__REQUIREMENT__
Restate verbatim the span of lines below between the line with "msix_eq d _" and the line with "have h1 : 0xF00000", including those two lines, and only that span.

Excerpts from a dataset:

-- ==== Sys2Proof/Laws/Exec.lean ====
section
/-! SUPPORT. Sys2Proof/Laws/Exec.lean: what `exec` is for each command, so that no proof unfolds `exec`. -/

namespace Sys2Proof.Machine
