-- ==== Sys2Proof/Laws/Host.lean ====
section
/-! SUPPORT. Sys2Proof/Laws/Host.lean: what the rows of commands answer, once for each way a row ends; what a register write and a register read do. -/

namespace Sys2Proof.Machine

theorem Dev.ended_ended (d : Dev) (r r' : Option Nat) (u u' p p' : Nat) (m m' : List (Nat × Byte)) (x x' : List Sent) :
    (d.ended r u p m x).ended r' u' p' m' x' = d.ended r' u' p' m' x' := rfl

/-- A change that the end of a command may make is no change to what the command answers. -/
theorem Ends.absorb {o : Host.Outcome State Fault Refusal} {t : State} {d : Dev} (h : Ends o { t with dev := d })
    (hd : ∃ r u p m x, d = t.dev.ended r u p m x) : Ends o t := by
  obtain ⟨r, u, p, m, x, hd⟩ := hd
  obtain ⟨r', u', p', m', x', h⟩ := h
  refine ⟨r', u', p', m', x', ?_⟩
  rw [h, hd]
  rfl

theorem Ends.with {o : Host.Outcome State Fault Refusal} {t : State} {P : State → Prop} (h : Ends o t)
    (hp : ∀ r u p m x, P { t with dev := t.dev.ended r u p m x }) : EndsWith o P := by
  obtain ⟨r, u, p, m, x, h⟩ := h
  exact ⟨_, h, hp r u p m x⟩

theorem Ends.of_done (s : State) (d : Dev) : Ends (done s d) { s with dev := d } := done_eq s d
theorem Ends.of_doneS (s s' : State) : Ends (doneS s s') s' := doneS_eq s s'
theorem Ends.of_doneReset (s : State) (d : Dev) :
    Ends (doneReset s d) { s with dev := d, ctl := if d.resetCtr = s.dev.resetCtr then s.ctl else 0 } := doneReset_eq s d

/-- A row whose effect is on the device. -/
theorem devRow_ends (s : State) (t : Nat) (f : Dev → Dev) : Ends (devRow s t true f) { s with dev := f (s.dev.tick t) } := Ends.of_done s _

/-- A row of the paths that run once an instar is in force. -/
theorem runRow_ends (s : State) (t : Nat) (f : Dev → Dev) (h : 3 ≤ s.dev.boot) : Ends (runRow s t true f) { s with dev := f (s.dev.tick t) } := by
  have : runRow s t true f = done s (f (s.dev.tick t)) := by simp [runRow, h]
  rw [this]
  exact Ends.of_done s _

/-- A row that may reset the module. -/
theorem resetRow_ends (s : State) (t : Nat) (f : Dev → Dev) : Ends (resetRow s t true f) { s with
    dev := f (s.dev.tick t), ctl := if (f (s.dev.tick t)).resetCtr = s.dev.resetCtr then s.ctl else 0 } := Ends.of_doneReset s _

/-! A register write. -/

theorem intAgain_eq (d old : Dev) (a : Nat) : ∃ p m x, d.intAgain old a = { d with host := { d.host with pba := p, mem := m, sent := x } } := by
  unfold Dev.intAgain
  split
  · split
    · exact msix_eq d _
    · exact ⟨d.host.pba, d.host.mem, d.host.sent, rfl⟩
  · exact ⟨d.host.pba, d.host.mem, d.host.sent, rfl⟩

/-- No register lies in the MSI-X region. -/
theorem regAt_msix {i : Iface} {a : Nat} (hm : isMsix i a = true) : regAt a = none := by
  have h1 : 0xF00000 ≤ a ∧ a < 0xF02000 := by simp [isMsix] at hm; omega
  have : blocks.find? (fun b => b.1 ≤ a && a ≤ b.2.1) = none := by
    rw [List.find?_eq_none]
    simp only [blocks, List.mem_cons, List.not_mem_nil, or_false]
    rintro x hx
    rcases hx with rfl | rfl | rfl | rfl | rfl | rfl | rfl | rfl | rfl | rfl | rfl | rfl | rfl | rfl | rfl | rfl | rfl | rfl | rfl | rfl | rfl <;>
      simp <;> omega
  simp [regAt, this]

theorem isMsix_of_reg {i : Iface} {a : Nat} {r : RegRow} (hr : regAt a = some r) : isMsix i a = false := by
  by_contra hm
  simp [regAt_msix (i := i) (a := a) (by simpa using hm)] at hr

/-- A write that is granted is to a register. -/
theorem canWrite_reg {s : State} {i : Iface} {a : Nat} (h : s.canWrite i a) : ∃ r, regAt a = some r := by
  obtain ⟨_, h⟩ := h
  cases hr : regAt a with
  | some r => exact ⟨r, rfl⟩
  | none =>
    exfalso
    unfold Dev.writeRefused at h
    rw [hr] at h
    by_cases h1 : (a % 4 != 0 || (15 : Nat) != 15) = true
    · simp only [h1, if_true] at h; omega
    · simp only [h1] at h
      by_cases h2 : (a != Reg.GLB_CTL && bit s.ctl (if i = .spi then 0 else 1)) = true
      · simp only [h2, if_true] at h; simp at h
      · simp only [h2] at h; simp at h

/-- A write refused as a whole: its access error and nothing else. -/
theorem write_refused {s : State} {i : Iface} {en a k : Nat} (v : Word) (hb : s.dev.boot ≠ 0) (hm : isMsix i a = false)
    (h : s.dev.writeRefused s.ctl i en a = k) (hk : k ≠ 0) : s.write i en a v = (k, { s with dev := s.dev.accErr k true i en a v }) := by
  simp [State.write, hb, hm, h, hk]

/-- A read refused as a whole: zero and its access error. -/
theorem read_refused {s : State} {i : Iface} {en a k : Nat} (hb : s.dev.boot ≠ 0) (hm : isMsix i a = false) (h : readRefused en a = k) (hk : k ≠ 0) :
    s.read i en a = (k, 0, { s with dev := (s.dev.accErr k false i en a 0).answer i 0 }) := by
  simp [State.read, hb, hm, h, hk]

/-- A read of a block that is not served: zero and no access error (R848). -/
theorem read_unserved {s : State} {i : Iface} {en a : Nat} {r : RegRow} (hb : s.dev.boot ≠ 0) (h : readRefused en a = 0) (hr : regAt a = some r)
    (ha : 0x10000 ≤ a) (hs : s.dev.served = false) : s.read i en a = (0, 0, { s with dev := s.dev.answer i 0 }) := by
  simp [State.read, State.rowGet, hb, isMsix_of_reg (i := i) hr, h, hr, ha, hs]

/-- Everything a register write can be: nothing in RESET, a word of the MSI-X table, an access error, GLB_CTL, or the row of a register. -/
theorem write_cases (s : State) (i : Iface) (en a : Nat) (v : Word) :
    s.write i en a v = (0, s) ∨ s.write i en a v = (0, { s with dev := s.dev.msixWrite en a v }) ∨
    (∃ k, k ≠ 0 ∧ s.dev.writeRefused s.ctl i en a = k ∧ s.write i en a v = (k, { s with dev := s.dev.accErr k true i en a v })) ∨
    (a = Reg.GLB_CTL ∧ s.write i en a v = s.ctlWrite i en a v) ∨
    (∃ r, regAt a = some r ∧ a ≠ Reg.GLB_CTL ∧ s.write i en a v = s.rowPut r i en a v) := by
  by_cases h1 : s.dev.boot = 0
  · left; simp [State.write, h1]
  by_cases h2 : isMsix i a = true
  · right; left; simp [State.write, h1, h2]
  by_cases h3 : s.dev.writeRefused s.ctl i en a = 0
  · by_cases h4 : a = Reg.GLB_CTL
    · right; right; right; left; refine ⟨h4, ?_⟩
      subst h4
      simp [State.write, h1, h2, h3]
    · cases h5 : regAt a with
      | none => left; simp [State.write, h1, h2, h3, h4, h5]
      | some r => right; right; right; right; exact ⟨r, rfl, h4, by simp [State.write, h1, h2, h3, h4, h5]⟩
  · right; right; left; exact ⟨_, h3, rfl, by simp [State.write, h1, h2, h3]⟩

/-- Everything a register read can be. -/
theorem read_cases (s : State) (i : Iface) (en a : Nat) :
    s.read i en a = (0, 0, s) ∨ s.read i en a = (0, s.dev.msixRead a, { s with dev := s.dev.answer i (s.dev.msixRead a) }) ∨
    (readRefused en a ≠ 0 ∧ s.read i en a = (readRefused en a, 0, { s with dev := (s.dev.accErr (readRefused en a) false i en a 0).answer i 0 })) ∨
    (∃ r, regAt a = some r ∧ s.read i en a = s.rowGet r i a) := by
  by_cases h1 : s.dev.boot = 0
  · left; simp [State.read, h1]
  by_cases h2 : isMsix i a = true
  · right; left; simp [State.read, h1, h2]
  by_cases h3 : readRefused en a = 0
  · cases h5 : regAt a with
    | none => left; simp [State.read, h1, h2, h3, h5]
    | some r => right; right; right; exact ⟨r, rfl, by simp [State.read, h1, h2, h3, h5]⟩
  · right; right; left; exact ⟨h3, by simp [State.read, h1, h2, h3]⟩

theorem ctlWrite_pending (s : State) (i : Iface) (en a : Nat) (v : Word) : (s.ctlWrite i en a v).2.pending = s.pending := by
  unfold State.ctlWrite
  split <;> rfl

theorem rowPut_pending (s : State) (r : RegRow) (i : Iface) (en a : Nat) (v : Word) : (s.rowPut r i en a v).2.pending = s.pending := rfl

theorem rowGet_keeps (s : State) (r : RegRow) (i : Iface) (a : Nat) :
    (s.rowGet r i a).2.2.pending = s.pending ∧ (s.rowGet r i a).2.2.ctl = s.ctl := by
  unfold State.rowGet
  split <;> exact ⟨rfl, rfl⟩

theorem write_pending (s : State) (i : Iface) (en a : Nat) (v : Word) : (s.write i en a v).2.pending = s.pending := by
  rcases write_cases s i en a v with h | h | ⟨k, _, _, h⟩ | ⟨_, h⟩ | ⟨r, _, _, h⟩
  · simp only [h]
  · simp only [h]
  · simp only [h]
  · rw [congrArg Prod.snd h, ctlWrite_pending]
  · rw [congrArg Prod.snd h, rowPut_pending]

/-- A read leaves the queue and GLB_CTL. -/
theorem read_keeps (s : State) (i : Iface) (en a : Nat) : (s.read i en a).2.2.pending = s.pending ∧ (s.read i en a).2.2.ctl = s.ctl := by
  rcases read_cases s i en a with h | h | ⟨_, h⟩ | ⟨r, _, h⟩
  · simp only [h, and_self]
  · simp only [h, and_self]
  · simp only [h, and_self]
  · rw [h]; exact rowGet_keeps s r i a

theorem bits_lt (w : Word) (hi lo : Nat) : bits w hi lo < 2 ^ (hi + 1 - lo) := Nat.mod_lt _ (Nat.two_pow_pos _)

/-- The row of a register leaves GLB_CTL, or it reset the module and GLB_CTL is 0. -/
theorem rowPut_ctl (s : State) (r : RegRow) (i : Iface) (en a : Nat) (v : Word) :
    (s.rowPut r i en a v).2.ctl = s.ctl ∨ ((s.rowPut r i en a v).2.ctl = 0 ∧ (s.rowPut r i en a v).2.dev.resetCtr ≠ s.dev.resetCtr) := by
  have key : ∀ x y : Nat, (if x = y then s.ctl else 0) = s.ctl ∨ ((if x = y then s.ctl else 0) = 0 ∧ x ≠ y) := by
    intro x y
    by_cases h : x = y <;> simp [h]
  exact key _ _

theorem ctlWrite_locks (s : State) (i : Iface) (en a : Nat) (v : Word) (hs : s.locksOk) : (s.ctlWrite i en a v).2.locksOk := by
  unfold State.ctlWrite
  split
  · exact hs
  · have := bits_lt v 1 0
    simp only [State.locksOk, w32_toNat]
    omega

/-- A write keeps the locks exclusive. -/
theorem write_locks (s : State) (i : Iface) (en a : Nat) (v : Word) (hs : s.locksOk) : (s.write i en a v).2.locksOk := by
  rcases write_cases s i en a v with h | h | ⟨k, _, _, h⟩ | ⟨_, h⟩ | ⟨r, _, _, h⟩
  · simpa only [State.locksOk, h] using hs
  · simpa only [State.locksOk, h] using hs
  · simpa only [State.locksOk, h] using hs
  · rw [congrArg Prod.snd h]
    exact ctlWrite_locks s i en a v hs
  · rw [congrArg Prod.snd h]
    unfold State.locksOk at *
    rcases rowPut_ctl s r i en a v with h' | ⟨h', _⟩
    · simpa only [h'] using hs
    · rw [h']; simp

/-- A write that is served and not refused as a whole acts on the row of its register (R18, R861, R862). -/
theorem write_granted {s : State} {i : Iface} {a : Nat} {r : RegRow} (v : Word) (h : s.canWrite i a) (ha : a ≠ Reg.GLB_CTL) (hr : regAt a = some r) :
    s.write i 15 a v =
      ((s.dev.rowWrite r i a v).1, { s with
        dev := if (s.dev.rowWrite r i a v).1 = 0 then (s.dev.rowWrite r i a v).2 else (s.dev.rowWrite r i a v).2.accErr (s.dev.rowWrite r i a v).1 true i 15 a v
        ctl := if (if (s.dev.rowWrite r i a v).1 = 0 then (s.dev.rowWrite r i a v).2
          else (s.dev.rowWrite r i a v).2.accErr (s.dev.rowWrite r i a v).1 true i 15 a v).resetCtr = s.dev.resetCtr then s.ctl else 0 }) := by
  have hm : isMsix i a = false := isMsix_of_reg hr
  obtain ⟨hb, hw⟩ := h
  simp [State.write, State.rowPut, hb, hm, hw, ha, hr]

@[simp] theorem at_canWrite (s : State) (t : Nat) (i : Iface) (a : Nat) : (s.at t).canWrite i a ↔ s.canWrite i a := Iff.rfl
@[simp] theorem at_canRead (s : State) (t a : Nat) : (s.at t).canRead a ↔ s.canRead a := Iff.rfl

/-- A command that stands for a register write: the machine `d` that its row makes without an access error. -/
theorem hostRow_ends {s : State} {t : Nat} {i : Iface} {a : Nat} {v : Word} {r : RegRow} {d : Dev} (h : s.canWrite i a) (ha : a ≠ Reg.GLB_CTL)
    (hr : regAt a = some r) (hw : (s.dev.tick t).rowWrite r i a v = (0, d)) (hc : d.resetCtr = s.dev.resetCtr) :
    Ends (hostRow s t true i a v) { s with dev := d } := by
  have := write_granted (s := s.at t) v ((at_canWrite s t i a).mpr h) ha hr
  simp only [State.at_dev, hw, if_true, Dev.tick_resetCtr, hc, State.at_ctl] at this
  have e : hostRow s t true i a v = doneS s { s with dev := d } := by
    simp only [hostRow, if_true, this]
    rfl
  rw [e]
  exact Ends.of_doneS s _

/-- A write to an RW, WO or W1S register other than GLB_RESET_CTL with every code defined: its action, or its value held. -/
theorem rowWrite_act {d : Dev} {r : RegRow} {i : Iface} {a : Nat} {v v' : Word} (hacc : r.acc = .rw ∨ r.acc = .wo ∨ r.acc = .w1s)
    (hm : r.merge (d.rd (d.copy a)) v = (v', false)) (ha : a ≠ Reg.GLB_RESET_CTL) (hq : ∀ p < 2, a ≠ Reg.REC_RP_QUOTA p)
    (hg : ∀ p < 8, a ≠ Reg.TST_PORT_GEN p) : d.rowWrite r i a v = (0, (d.regAct i a v').intAgain d a) := by
  have h0 : (a == Reg.REC_RP_QUOTA 0) = false := by simp [hq 0 (by omega)]
  have h1 : (a == Reg.REC_RP_QUOTA 1) = false := by simp [hq 1 (by omega)]
  have hany : (List.range 2).any (fun p => a == Reg.REC_RP_QUOTA p && d.quotaBad p v') = false := by
    simp [List.range, List.range.loop, h0, h1]
  have hl : d.genLenBad a v' = false := by
    simp only [Dev.genLenBad, List.any_eq_false, List.mem_range]
    intro p hp; simp [hg p hp]
  rcases hacc with h | h | h <;> simp only [Dev.rowWrite, h, hm, hl, hany, Bool.false_eq_true, if_false] <;> simp [ha]

/-- A command that writes such a register, whose action is `d`. -/
theorem hostRow_act {s : State} {t : Nat} {i : Iface} {a : Nat} {v v' : Word} {r : RegRow} {d : Dev} (h : s.canWrite i a) (hr : regAt a = some r)
    (hacc : r.acc = .rw ∨ r.acc = .wo ∨ r.acc = .w1s) (hm : r.merge (s.dev.rd (s.dev.copy a)) v = (v', false))
    (ha : a ≠ Reg.GLB_CTL ∧ a ≠ Reg.GLB_RESET_CTL ∧ (∀ p < 2, a ≠ Reg.REC_RP_QUOTA p) ∧ ∀ p < 8, a ≠ Reg.TST_PORT_GEN p)
    (hd : (s.dev.tick t).regAct i a v' = d) (hc : d.resetCtr = s.dev.resetCtr) :
    Ends (hostRow s t true i a v) { s with dev := d } := by
  have hw := rowWrite_act (d := s.dev.tick t) (i := i) hacc hm ha.2.1 ha.2.2.1 ha.2.2.2
  rw [hd] at hw
  obtain ⟨p, m, x, hx⟩ := intAgain_eq d (s.dev.tick t) a
  have := hostRow_ends (t := t) h ha.1 hr hw (by rw [hx]; exact hc)
  refine Ends.absorb (t := { s with dev := d }) this ⟨d.txn.rollback, d.host.summary, p, m, x, ?_⟩
  rw [hx]
  rfl

/-! A register read. -/

/-- A read that is served and is no access error: the value and the machine of its row, the value on the interface (R18, R860). -/
theorem readRow_ends {s : State} {t : Nat} {i : Iface} {a : Nat} {r : RegRow} {v : Word} {d : Dev} (h : s.canRead a) (hr : regAt a = some r)
    (hw : (s.dev.tick t).rowRead s.ctl r i a = (v, d)) : Ends (readRow s t true i a) { s with dev := d.answer i v } := by
  obtain ⟨hb, hx, hs⟩ := h
  have hsv : (decide (0x10000 ≤ a) && !(s.at t).dev.served) = false := by
    by_cases ha : 0x10000 ≤ a
    · have : (s.at t).dev.served = true := hs ha
      rw [this]
      simp
    · simp [ha]
  have e : readRow s t true i a = doneS s { s with dev := d.answer i v } := by
    have hb' : (s.at t).dev.boot ≠ 0 := hb
    have hg : (s.at t).rowGet r i a = (0, v, { s.at t with dev := d.answer i v }) := by
      unfold State.rowGet
      rw [hsv]
      simp [hw]
    have hrd : (s.at t).read i 15 a = (0, v, { s.at t with dev := d.answer i v }) := by
      unfold State.read
      simp only [hb', if_false, isMsix_of_reg (i := i) hr, Bool.false_eq_true, hx, ne_eq, not_true_eq_false, hr, Option.elim, hg]
    simp only [readRow, if_true, hrd]
    rfl
  rw [e]
  exact Ends.of_doneS s _

end Sys2Proof.Machine
end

__RESULT FOR THIS EXERCISE__
    · exact msix_eq d _
    · exact ⟨d.host.pba, d.host.mem, d.host.sent, rfl⟩
  · exact ⟨d.host.pba, d.host.mem, d.host.sent, rfl⟩

/-- No register lies in the MSI-X region. -/
theorem regAt_msix {i : Iface} {a : Nat} (hm : isMsix i a = true) : regAt a = none := by
  have h1 : 0xF00000 ≤ a ∧ a < 0xF02000 := by simp [isMsix] at hm; omega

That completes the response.